PlanetScale Metal is a PlanetScale product tier (launched March 2025) in which each database instance runs on a direct-attached NVMe drive rather than on network-attached Amazon EBS. A Metal cluster ships with a primary + two replicas by default, with cluster-level application replication supplying durability; the storage fabric itself is not shared across nodes. Storage resizing is handled by spinning up new nodes with larger drives and migrating data "with zero downtime". Metal "has no artificial cap on IOPS."

With Metal, you get a full-fledged database cluster set up (Vitess or Postgres), with each database instance running with a direct-attached NVMe SSD drive. Each Metal cluster comes with a primary and two replicas by default for extremely durable data. We allow you to resize your servers with larger drives with just a few clicks of a button when you run up against storage limits. Behind the scenes, we handle spinning up new nodes and migrating your data from your old instances to the new ones with zero downtime. Perhaps most importantly, with a Metal database, there is no artificial cap on IOPS.

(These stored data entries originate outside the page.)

/-- The 15 round keys of 16 bytes. -/
def aesRoundKeys (key : List Byte) : List (List Byte) :=
  chunks 16 15 ((aesSchedule 52 8 1 ((chunks 4 8 key).reverse)).reverse.flatten)

/-- ShiftRows on 16 bytes in column order. -/
def aesShift (b : List Byte) : List Byte :=
  [0, 5, 10, 15, 4, 9, 14, 3, 8, 13, 2, 7, 12, 1, 6, 11].map (fun i => b.getD i 0)

/-- MixColumns on one column. -/
def aesMixCol (c : List Byte) : List Byte :=
  match c with
  | [a, b, d, e] =>
    [xtime a ^^^ (xtime b ^^^ b) ^^^ d ^^^ e, a ^^^ xtime b ^^^ (xtime d ^^^ d) ^^^ e,
     a ^^^ b ^^^ xtime d ^^^ (xtime e ^^^ e), (xtime a ^^^ a) ^^^ b ^^^ d ^^^ xtime e]
  | c => c

/-- XOR of byte strings. -/
def xorBytes (a b : List Byte) : List Byte := List.zipWith (· ^^^ ·) a b

/-- AES-256 encryption of one block. -/
def aesBlock (rk : List (List Byte)) (b : List Byte) : List Byte :=
  let s := xorBytes b (rk.getD 0 [])
  let s := ((rk.drop 1).take 13).foldl
    (fun s k => xorBytes ((chunks 4 4 (aesShift (s.map aesSub))).flatMap aesMixCol) k) s
  xorBytes (aesShift (s.map aesSub)) (rk.getD 14 [])

/-- Multiplication in GF(2^128) of GCM over `n` bits of `x` from the most significant. -/
def gfMul128 : Nat → BitVec 128 → BitVec 128 → BitVec 128
  | 0, _, _ => 0
  | n + 1, x, v =>
    (if x.getLsbD 127 then v else 0) ^^^
      gfMul128 n (x <<< 1) ((v >>> 1) ^^^ (if v.getLsbD 0 then 0xe1000000000000000000000000000000 else 0))

/-- GHASH over `n` blocks of 16 bytes. -/
def ghash (h : BitVec 128) : Nat → BitVec 128 → List Byte → BitVec 128
  | 0, y, _ => y
  | n + 1, y, l => ghash h n (gfMul128 128 (y ^^^ BitVec.ofNat 128 (ofBe (padTo 16 (l.take 16)))) h) (l.drop 16)

/-- The key stream of CTR mode from a counter, `n` blocks. -/
def gcmStream (rk : List (List Byte)) (iv : List Byte) : Nat → Nat → List Byte
  | 0, _ => []
  | n + 1, c => aesBlock rk (iv ++ beBytes 4 c) ++ gcmStream rk iv n (c + 1)

/-- The GCM tag of a ciphertext under a 12-byte IV. -/
def gcmTag (rk : List (List Byte)) (iv aad ct : List Byte) : List Byte :=
  let h := BitVec.ofNat 128 (ofBe (aesBlock rk (List.replicate 16 0)))
  let pad := fun (l : List Byte) => l ++ List.replicate ((16 - l.length % 16) % 16) 0
  let m := pad aad ++ pad ct ++ beBytes 8 (8 * aad.length) ++ beBytes 8 (8 * ct.length)
  xorBytes (beBytes 16 (ghash h (m.length / 16) 0 m).toNat) (aesBlock rk (iv ++ beBytes 4 1))

/-- AES-256-GCM encryption: ciphertext and 16-byte tag. -/
@[irreducible] def gcmSeal (key iv aad pt : List Byte) : List Byte × List Byte :=
  let rk := aesRoundKeys key
  let ct := xorBytes pt (gcmStream rk iv ((pt.length + 15) / 16) 2)
  (ct, gcmTag rk iv aad ct)

/-- AES-256-GCM decryption, none where the tag does not match. -/
@[irreducible] def gcmOpen (key iv aad ct tag : List Byte) : Option (List Byte) :=
  let rk := aesRoundKeys key
  if gcmTag rk iv aad ct = tag then
    some (xorBytes ct (gcmStream rk iv ((ct.length + 15) / 16) 2)) else none

end Sys2Proof.Machine
end

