/-- A live-window latch (R71): requester, offset, latched high half; most recently used first. -/
structure Latch where
  requester : Nat
  offset    : Nat
  high      : Word
  deriving DecidableEq, Repr

/-- The control complex: requests, maquette, configuration store, rings, scheduler (02, 16, 18). -/
structure Ctl where
  /-- configuration in force: parameter values, source definitions, commit number, boundary; 02 R58, R63; reset all at reset values, commit 0 -/
  cfg          : Config
  /-- the two configuration slots of the boot flash; 02 R63; reset slot 0 the empty configuration of commit 0, slot 1 erased, DESIGN
  CHOICE (log 4) -/
  flash        : AMap FlashSlot
  /-- the configuration journal, oldest record first, at most 589,824 bytes; 02 R63; reset empty, DESIGN CHOICE (log 4) -/
  journal      : List JournalRec
  /-- the configuration that a running flash write programs, a consolidation or a commit's; 02 R63; reset none -/
  image        : Option Config
  /-- how many records of the journal that configuration includes; 02 R63; reset 0 -/
  included     : Nat
  /-- maquette, up to 524,288 entries, keyed ID * 65536 + instance; 02 R58; reset empty -/
  maquette     : AMap MaqEntry
  /-- pending commit; 02 R64; reset none -/
  commit       : Option Commit
  /-- last commit number used; 32 bits; 02 R59; reset 0 -/
  commitNo     : Word
  /-- conflict records kept for READ_CONFLICTS, up to 4,096; 02 R60; reset empty -/
  conflicts    : List Conflict
  /-- flash configuration slot in force; 1 bit; 02 R63; reset 0, DESIGN CHOICE (log 4) -/
  cfgSlot      : Nat

  /-- consolidations since manufacture; 64 bits; 02 R63; reset 0, DESIGN CHOICE (log 4) -/
  consolidations : DWord
  /-- work on the flash slot that is not in force: 0 none, 1 a consolidation programs, 2 it erases, 3 it is erased after a commit's
  flash write; 02 R63; reset 0 -/
  consolidating : Nat
  /-- sessions, keyed by number 1 to 255, at most 32; 02 R46; reset none -/
  sessions     : AMap Session
  /-- command buffers busy: the carriage each packet came on and its bytes, at most 64; 02 R70; reset none -/
  buffers      : List (Carriage × FetchedPacket)
  /-- packets that wait because every buffer is busy or fetching is paused; 02 R70; reset none -/
  unfetched    : List (Carriage × FetchedPacket)
  /-- replies due in request order: requests whose reply is still to come, and replies made behind them; 02 R42; reset none -/
  owed         : List Owed
  /-- command ring whose packet was fetched last, for the round robin; 16 R391; reset 55, DESIGN CHOICE (log 4) -/
  lastCmdRing  : Nat
  /-- rings 0 to 63; 02 R69; reset registers 0 -/
  rings        : AMap Ring
  /-- HOST_CTL; 32 bits; 02 R69; reset 0x0000_0000 -/
  hostCtl      : Word
  /-- IRQ_HOLDOFF; 32 bits; 02 R69; reset 0x0000_0000 -/
  irqHoldoff   : Word
  /-- MSI-X table words by byte offset; 64 entries of 16 bytes; 02 R69; reset 0, DESIGN CHOICE (log 4) -/
  msix         : AMap Word
  /-- instant of the last interrupt of each vector; 02 R69; reset none -/
  irqLast      : AMap Nat
  /-- interrupts held back by IRQ_HOLDOFF; 64 bits; 02 R69; reset none -/
  irqHeld      : List Nat
  /-- live-window latches, at most 8, most recently used first; 02 R71; reset none -/
  latches      : List Latch
  /-- notification SEQUENCE last sent, per destination; 32 bits; 02 R68; reset none sent -/
  noticeSeq    : List (NoticeDest × Word)
  /-- POD_DATA subscriptions, at most 16; 06 R181; reset none -/
  subs         : List Subscription
  /-- TCP connections in use, keyed 0 to 63; 17 R406; reset none -/
  tcp          : AMap TcpConn
  /-- datagrams in reassembly, at most 16; 04 R113; reset none -/
  reasm        : List Reassembly
  /-- counters, keyed ID * 65536 + instance; 64 bits, saturating; 02 R65; reset 0 -/
  counters     : AMap Nat
  /-- host link trained: PE_PERST_N released; 1 bit; 18 R419; reset released, DESIGN CHOICE (log 4) -/
  linkUp       : Bool
  /-- units being drained, oldest first, each with the request to answer and the instant it began; 18 R424; reset none -/
  drain        : List (Nat × Req × Nat)
  /-- unit under SELF_TEST, with the request to answer; 16 R393; reset none -/
  selfTest     : Option (Nat × Req)
  /-- start of the SCHED_STATS window; 16 R390; reset 0 -/
  statsStart   : Nat
  /-- delayed tasks: level, expiry, task number; 16 R389; reset none -/
  delays       : List (Nat × Nat × Nat)
  /-- ready tasks: level, task number, instant made ready, in ready order; 16 R387; reset none -/
  ready        : List (Nat × Nat × Nat)
  /-- tasks that wait for other work: level, task number, dependence counter; 16 R388; reset none -/
  waits        : List (Nat × Nat × Nat)
  /-- largest depth of each level's ready queue in the window; 16 R390; reset 0 -/
  maxDepth     : AMap Nat
  /-- state of cores 0 to 17: 0 in service, 1 spare, 2 retired, 3 testing; 16 R400; reset 0 for 0–15, 1 for 16, 17 -/
  cores        : AMap Nat
  /-- consecutive self-test failures of each core; 16 R386; reset 0 -/
  coreFails    : AMap Nat
  /-- instant of the last self-tests of the cores; 16 R386; reset 0 -/
  coreTestAt   : Nat
  /-- words held by FIFO 0 to 73, oldest first, at most 16 of 72 bits each; 16 R394; reset empty -/
  fifo         : AMap (List FifoWord)
  /-- words that the reader of a FIFO has taken of the item it is still reading; 16 R394; reset none -/
  taken        : AMap (List FifoWord)
  /-- CTL.FIFO_PEAK; 16 R400; reset 0 -/
  fifoPeak     : AMap Nat
  deriving DecidableEq, Repr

(Source: sources/2025-03-13-planetscale-io-devices-and-latency.)

Architectural thesis¶

The industry default for managed OLTP databases — EBS under Amazon RDS / Aurora, Google Cloud SQL, prior PlanetScale — is network-attached block storage. Metal rejects that default on two structural axes:

Latency floor. Direct-attached NVMe delivers ~50 μs round-trips vs ~250 μs for EBS — a 5× gap on every IO. See concepts/network-attached-storage-latency-penalty.
Reliability floor. EBS's gp3 SLO guarantees "at least 90% of provisioned IOPS 99% of the time" — 14 min/day of potential degraded operation. Even on io2, at fleet scale, "you'd still be expected to be in a failure condition roughly one third of the time in any given year on just that one database". See concepts/performance-variance-degradation + concepts/blast-radius-multiplier-at-fleet-scale.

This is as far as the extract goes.